Creating the schema is best done with an engine connection, as it will recognize what flavor of SQL is being run

In [40]:
schema = pd.io.sql.get_schema(df, name='green_taxi_data', con=engine)
print(schema)


CREATE TABLE green_taxi_data (
	"VendorID" BIGINT, 
	lpep_pickup_datetime TIMESTAMP WITHOUT TIME ZONE, 
	lpep_dropoff_datetime TIMESTAMP WITHOUT TIME ZONE, 
	store_and_fwd_flag TEXT, 
	"RatecodeID" BIGINT, 
	"PULocationID" BIGINT, 
	"DOLocationID" BIGINT, 
	passenger_count BIGINT, 
	trip_distance FLOAT(53), 
	fare_amount FLOAT(53), 
	extra FLOAT(53), 
	mta_tax FLOAT(53), 
	tip_amount FLOAT(53), 
	tolls_amount FLOAT(53), 
	ehail_fee FLOAT(53), 
	improvement_surcharge FLOAT(53), 
	total_amount FLOAT(53), 
	payment_type BIGINT, 
	trip_type BIGINT, 
	congestion_surcharge FLOAT(53)
)




Uploading in chunks:

In [41]:
df_iter = pd.read_csv('green_tripdata_2019-01.csv', iterator=True, chunksize=100_000)
df = next(df_iter)
len(df)

100000

In [42]:
df.lpep_pickup_datetime = pd.to_datetime(df.lpep_pickup_datetime)
df.lpep_dropoff_datetime = pd.to_datetime(df.lpep_dropoff_datetime)

Uploading row info

In [43]:
df.head(n=0).to_sql(name='green_taxi_data', con=engine, if_exists='replace')

0

First 100,000, then rest

In [44]:
df.to_sql(name='green_taxi_data', con=engine, if_exists='append')
n = 100_000

while True:
    try:
        df = next(df_iter)
    except(StopIteration):
        print("finished upload")
        break
    
    df.lpep_pickup_datetime = pd.to_datetime(df.lpep_pickup_datetime)
    df.lpep_dropoff_datetime = pd.to_datetime(df.lpep_dropoff_datetime)

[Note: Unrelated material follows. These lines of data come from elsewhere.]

/-- TICK of the tick that begins: one more, or the start of the active manager's microsecond where that is ahead. It never steps backward but for its
first value after a tile reset (DEDUCED, log entry 81). -/
def State.nextTick (s : State) (t : Nat) : Nat :=
  let n := (s.get Hid.TICK t + 1) % 2 ^ 32
  match s.heardBeat t with
  | none => n
  | some b =>
    let floor := b * 100 % 2 ^ 32
    let ahead := (floor + 2 ^ 32 - n) % 2 ^ 32
    if ahead < 2 ^ 31 || !s.on Hid.TICK_SET t then floor else n

/-! What a manager wrote to data memory (R91). -/

/-- The writes that wait for the tile's boundary, oldest first. -/
def State.arrived (s : State) (t : Nat) : List (Nat × Word) := (s.dmPend.filter fun w => w.1 = t).map fun w => w.2

/-- They take effect. -/
def State.dataWrites (s : State) (t : Nat) : State :=
  { s with dmPend := s.dmPend.filter fun w => w.1 ≠ t }.over (s.arrived t) fun s w => s.wrEng w.1 (wordBytes w.2)

/-! Commitment (R74, R81). -/

/-- The staged value of a port, if the program wrote one. -/
def State.staged (s : State) (x port : Nat) : Option Nat := if s.onAt Hid.E_STGW x port then some (s.getAt Hid.E_STG x port) else none

/-- The DUTY port commits within 0 and the whole period; between the edges of a pulse the channel applies it at once, and to
the cycle of a fire, whose end compares with it (R41, R42, R81, R82, R128). -/
def State.commitDuty (s : State) (p v : Nat) : State :=
  let per := s.get Reg.RAIL_PWM.PER_ACT (railIx (tileOf p) (s.railOf p))
  let s := s.put Hid.DUTY p (clampI 0 (per * 16 : Nat) (signed 32 v)).toNat
  if s.ph p = Ph.active && (s.on Hid.FIRED p || (s.get Hid.PWM_LVL p = Pwm.pulse.num && s.inOnTime p)) then s.setOnTime p else s

/-- The staged outputs of an engine at a waiting boundary become the ports' values. -/
def State.commitPorts (s : State) (x p : Nat) : State :=
  let follower := decide (s.get Reg.ENG_STATUS.ROLE p = 0)
  let s := match s.staged x 0 with
    | some v => s.commitDuty p v
    | none => s
  let s := match s.staged x 1 with
    | some v => if follower then s.raise Reg.ENG_STATUS.REF_IGN p else s.put Hid.REFOUT p v
    | none => s
  let s := match s.staged x 2 with
    | some v => s.put Reg.ENG_USER.USER p v
    | none => s
  let s := match s.staged x 3 with
    | some v => s.put Hid.MARK p v
    | none => s
  s.over (List.range 4) fun s k => s.clrAt Hid.E_STGW x k

/-! The reference (R93 to R95). -/

/-- The phase whose engine is the rail's acting lead on a tile. -/
def State.actingHere (s : State) (t r : Nat) : Option Nat := (s.phasesOn t r).find? fun p => s.roleOf p = 1

/-- The acting lead's reference of this boundary joins the history; it renews where the lead waited at the boundary (DEDUCED, log entry 80). -/
def State.refUpdate (s : State) (t r : Nat) (waited : Nat → Bool) : State :=
  match s.actingHere t r with
  | none => s
  | some p =>
    let i := railIx t r
    let age := if waited p then 0 else s.getAt Hid.REF_AGE i 0 + 1
    let s := s.over [5, 4, 3, 2, 1] fun s k =>
      (s.putAt Hid.REF_HIST i k (s.getAt Hid.REF_HIST i (k - 1))).putAt Hid.REF_AGE i k (s.getAt Hid.REF_AGE i (k - 1))
    (s.putAt Hid.REF_HIST i 0 (s.get Hid.REFOUT p)).putAt Hid.REF_AGE i 0 (min 15 age)

/-- REF_ALIGN delays the reference by five ticks on the home tile of a cross-tile rail (R93). -/
def State.refDelay (s : State) (t r : Nat) : Nat :=
  if t = s.home r && s.on Reg.RAIL_ENG_CFG.REF_ALIGN (railIx t r) && (s.partner r).isSome then 5 else 0

/-- REFIN of the rail's engines on a tile. -/
def State.refIn (s : State) (t r : Nat) : Int :=
  if (s.actingHere t r).isSome then s.getIAt Hid.REF_HIST (railIx t r) (s.refDelay t r) else s.slotIn t r

/-- REF_AGE on a tile. -/
def State.refAge (s : State) (t r : Nat) : Nat :=
  if (s.actingHere t r).isSome then min 15 (s.getAt Hid.REF_AGE (railIx t r) (s.refDelay t r) + 1 + s.refDelay t r)
  else min 15 (6 + s.slotAge t r)

/-- REF_STALE on a tile. -/
def State.refStale (s : State) (t r : Nat) : Bool := (s.actingHere t r).isNone && decide (s.slotAge t r ≠ 0)

/-- PART_AGE on a tile; without a partner sum it is 0. -/
def State.partAge (s : State) (t r : Nat) : Nat :=
  if t = s.home r && (s.partner r).isSome && !s.alone t r then min 15 (6 + s.slotAge t r) else 0

/-! The input ports (R79). -/

/-- FCAST of the rail on a tile (R137). -/
def State.fcastPort (s : State) (t r : Nat) : Nat :=
  let i := railIx t r
  if s.on Reg.FC_STATUS.PENDING i && s.serves t r then
    twos 16 (s.getI Hid.FCP_STEP i) * 2 ^ 16 +
      (if tickReached (s.get Hid.FCP_D i) (s.get Hid.TICK t) then 0
       else (s.get Hid.FCP_D i + 2 ^ 32 - s.get Hid.TICK t) % 2 ^ 16)
  else 0

/-- One input port of phase `p`'s engine at the boundary. -/
def State.portValue (s : State) (p port : Nat) : Nat :=
  let t := tileOf p
  let r := s.railOf p
  let i := railIx t r
  let sensed := t = s.home r || s.mirrored r
  match port with
  | 0 => s.vsense t r
  | 1 => twos 32 (s.iph p)
  | 2 => twos 32 (s.isum t r)
  | 3 => twos 32 (s.refIn t r)
  | 4 => s.vset t r
  | 5 => s.fcastPort t r
  | 6 => s.get Hid.C_FIRE i * 2 ^ 31 + s.get Hid.REL_NOW i * 2 ^ 30 + s.get Hid.TRIP_AGE i
  | 7 => s.get Hid.CP_FULL i
  | 8 => s.nActive t r * 2 ^ 16 + s.nParked t r * 2 ^ 8 + s.ph p
  | 9 => (s.refStale t r).toNat * 2 ^ 20 + s.partAge t r * 2 ^ 16 + (if sensed then 2 else 0) * 2 ^ 12 + s.refAge t r * 2 ^ 8 +
      s.get Hid.IPH_AGE p
  | 10 => s.get Hid.TICK t
  | 11 => s.get Reg.RAIL_PWM.PER_ACT i * 2 ^ 18 + s.get Hid.CYC_NOW i * 2 ^ 16 + s.get Hid.CYC_CNT i
  | 12 => s.get Reg.ENG_STATUS.BANK p * 8 + s.get Reg.PH_STATE.ON_SPARE p * 4 + s.get Reg.ENG_STATUS.ROLE p
  | _ => s.get Hid.FFGAIN p

/-- The snapshot of an engine. -/
def State.snapshot (s : State) (x p : Nat) : State := s.over (List.range 14) fun s k => s.putAt Hid.E_IN x k (s.portValue p k)

/-! Engines at the boundary (R73, R75, R97). -/

/-- The engines of a tile that run and serve a phase, each slot with its phase. -/
def State.servingEngines (s : State) (t : Nat) : List (Nat × Nat) :=
  ((List.range 25).map fun e => (e, s.engPhase t e)).filter fun ep => decide (ep.2 < 96) && s.on Hid.E_RUN (engIx t ep.1)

    df.to_sql(name='green_taxi_data', con=engine, if_exists='append')
    n += 100_000
    print(f'inserted chunk {n}')

inserted chunk 200000
inserted chunk 300000
inserted chunk 400000
inserted chunk 500000
inserted chunk 600000
inserted chunk 700000
finished upload


A question required a separate document, which we'll upload here. It's small, so it does not need to be iterated.

In [48]:
df = pd.read_csv('taxi_zone_lookup.csv')
df.head(n=0).to_sql(name='taxi_zone_lookup', con=engine, if_exists='replace')
df.to_sql(name='taxi_zone_lookup', con=engine, if_exists='append')

265